> What is required
Please print only the top portion of the entries below, ending with the line that contains "writes of the OTP. -/", exactly as written.

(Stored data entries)
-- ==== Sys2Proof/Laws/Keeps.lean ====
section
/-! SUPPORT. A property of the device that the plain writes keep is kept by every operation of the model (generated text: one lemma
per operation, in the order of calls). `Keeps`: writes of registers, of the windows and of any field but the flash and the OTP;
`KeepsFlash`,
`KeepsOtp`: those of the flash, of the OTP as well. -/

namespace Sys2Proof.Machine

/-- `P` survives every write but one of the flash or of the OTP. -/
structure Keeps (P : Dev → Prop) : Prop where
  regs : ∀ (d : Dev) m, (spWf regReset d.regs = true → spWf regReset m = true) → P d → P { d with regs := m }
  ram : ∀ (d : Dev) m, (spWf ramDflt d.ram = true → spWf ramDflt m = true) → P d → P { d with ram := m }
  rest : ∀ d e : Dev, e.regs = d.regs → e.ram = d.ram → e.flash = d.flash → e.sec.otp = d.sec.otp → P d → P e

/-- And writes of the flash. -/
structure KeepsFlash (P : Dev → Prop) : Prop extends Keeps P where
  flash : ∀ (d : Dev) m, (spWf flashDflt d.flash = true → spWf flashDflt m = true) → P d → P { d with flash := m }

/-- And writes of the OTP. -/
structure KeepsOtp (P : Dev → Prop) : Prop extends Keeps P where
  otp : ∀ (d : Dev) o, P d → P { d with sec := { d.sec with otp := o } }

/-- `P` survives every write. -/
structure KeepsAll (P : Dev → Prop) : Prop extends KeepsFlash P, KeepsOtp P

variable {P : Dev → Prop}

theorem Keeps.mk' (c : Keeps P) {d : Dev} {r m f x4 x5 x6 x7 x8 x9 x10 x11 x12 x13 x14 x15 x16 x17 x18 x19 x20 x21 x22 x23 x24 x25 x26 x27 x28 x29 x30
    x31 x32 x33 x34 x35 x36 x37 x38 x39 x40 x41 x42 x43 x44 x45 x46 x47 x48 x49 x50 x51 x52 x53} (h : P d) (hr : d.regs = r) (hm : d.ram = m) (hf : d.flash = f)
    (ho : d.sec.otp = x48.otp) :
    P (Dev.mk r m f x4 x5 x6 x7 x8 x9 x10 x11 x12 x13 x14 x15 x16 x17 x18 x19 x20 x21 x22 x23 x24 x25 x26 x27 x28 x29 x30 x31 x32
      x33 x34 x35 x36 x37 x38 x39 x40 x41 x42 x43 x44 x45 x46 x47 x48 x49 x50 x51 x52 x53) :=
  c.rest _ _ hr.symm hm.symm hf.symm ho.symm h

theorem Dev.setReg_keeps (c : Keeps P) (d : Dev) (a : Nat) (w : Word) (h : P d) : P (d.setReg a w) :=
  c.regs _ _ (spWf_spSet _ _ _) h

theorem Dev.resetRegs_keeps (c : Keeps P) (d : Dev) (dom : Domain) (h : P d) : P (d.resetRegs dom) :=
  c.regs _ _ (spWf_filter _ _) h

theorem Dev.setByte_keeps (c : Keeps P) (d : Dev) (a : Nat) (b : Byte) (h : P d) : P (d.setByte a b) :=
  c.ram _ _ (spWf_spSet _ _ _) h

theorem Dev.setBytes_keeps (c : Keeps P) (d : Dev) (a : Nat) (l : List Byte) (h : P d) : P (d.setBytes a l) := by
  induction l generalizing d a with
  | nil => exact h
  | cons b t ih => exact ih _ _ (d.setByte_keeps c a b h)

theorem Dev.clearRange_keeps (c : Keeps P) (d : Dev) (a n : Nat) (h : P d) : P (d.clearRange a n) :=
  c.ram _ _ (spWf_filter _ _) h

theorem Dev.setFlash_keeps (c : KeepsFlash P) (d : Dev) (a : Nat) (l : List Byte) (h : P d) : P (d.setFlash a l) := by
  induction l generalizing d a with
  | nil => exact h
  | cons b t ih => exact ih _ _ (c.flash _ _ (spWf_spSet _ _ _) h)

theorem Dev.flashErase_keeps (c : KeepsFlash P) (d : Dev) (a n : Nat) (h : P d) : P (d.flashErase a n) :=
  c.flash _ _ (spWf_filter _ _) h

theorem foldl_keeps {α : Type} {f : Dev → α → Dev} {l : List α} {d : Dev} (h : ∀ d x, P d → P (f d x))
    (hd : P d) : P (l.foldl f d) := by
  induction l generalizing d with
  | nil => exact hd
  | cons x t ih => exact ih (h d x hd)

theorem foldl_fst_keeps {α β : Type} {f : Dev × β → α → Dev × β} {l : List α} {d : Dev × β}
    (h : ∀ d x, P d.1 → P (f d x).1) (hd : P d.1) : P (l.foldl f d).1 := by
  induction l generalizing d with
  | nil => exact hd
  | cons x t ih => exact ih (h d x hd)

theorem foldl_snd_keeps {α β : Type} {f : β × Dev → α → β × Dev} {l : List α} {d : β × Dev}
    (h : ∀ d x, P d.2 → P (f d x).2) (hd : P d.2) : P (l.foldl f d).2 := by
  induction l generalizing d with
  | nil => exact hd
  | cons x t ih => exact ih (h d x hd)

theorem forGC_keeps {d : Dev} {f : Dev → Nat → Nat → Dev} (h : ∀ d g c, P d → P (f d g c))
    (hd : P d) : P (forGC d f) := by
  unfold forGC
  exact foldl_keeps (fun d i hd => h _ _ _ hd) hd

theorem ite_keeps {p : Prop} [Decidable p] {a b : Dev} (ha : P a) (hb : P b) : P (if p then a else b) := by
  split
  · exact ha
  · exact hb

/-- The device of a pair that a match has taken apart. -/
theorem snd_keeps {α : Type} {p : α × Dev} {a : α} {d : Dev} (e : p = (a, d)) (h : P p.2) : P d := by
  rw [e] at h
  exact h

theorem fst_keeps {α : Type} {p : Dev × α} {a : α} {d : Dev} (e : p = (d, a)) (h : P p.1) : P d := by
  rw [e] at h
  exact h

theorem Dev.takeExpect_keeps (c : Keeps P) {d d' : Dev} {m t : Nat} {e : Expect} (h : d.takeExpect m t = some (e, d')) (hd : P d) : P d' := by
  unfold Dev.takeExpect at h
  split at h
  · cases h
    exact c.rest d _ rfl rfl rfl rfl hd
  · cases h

> Finished task
-- ==== Sys2Proof/Laws/Keeps.lean ====
section
/-! SUPPORT. A property of the device that the plain writes keep is kept by every operation of the model (generated text: one lemma
per operation, in the order of calls). `Keeps`: writes of registers, of the windows and of any field but the flash and the OTP;
`KeepsFlash`,
`KeepsOtp`: those of the flash, of the OTP as well. -/

namespace Sys2Proof.Machine

/-- `P` survives every write but one of the flash or of the OTP. -/
structure Keeps (P : Dev → Prop) : Prop where
  regs : ∀ (d : Dev) m, (spWf regReset d.regs = true → spWf regReset m = true) → P d → P { d with regs := m }
  ram : ∀ (d : Dev) m, (spWf ramDflt d.ram = true → spWf ramDflt m = true) → P d → P { d with ram := m }
  rest : ∀ d e : Dev, e.regs = d.regs → e.ram = d.ram → e.flash = d.flash → e.sec.otp = d.sec.otp → P d → P e

/-- And writes of the flash. -/
structure KeepsFlash (P : Dev → Prop) : Prop extends Keeps P where
  flash : ∀ (d : Dev) m, (spWf flashDflt d.flash = true → spWf flashDflt m = true) → P d → P { d with flash := m }

/-- And writes of the OTP. -/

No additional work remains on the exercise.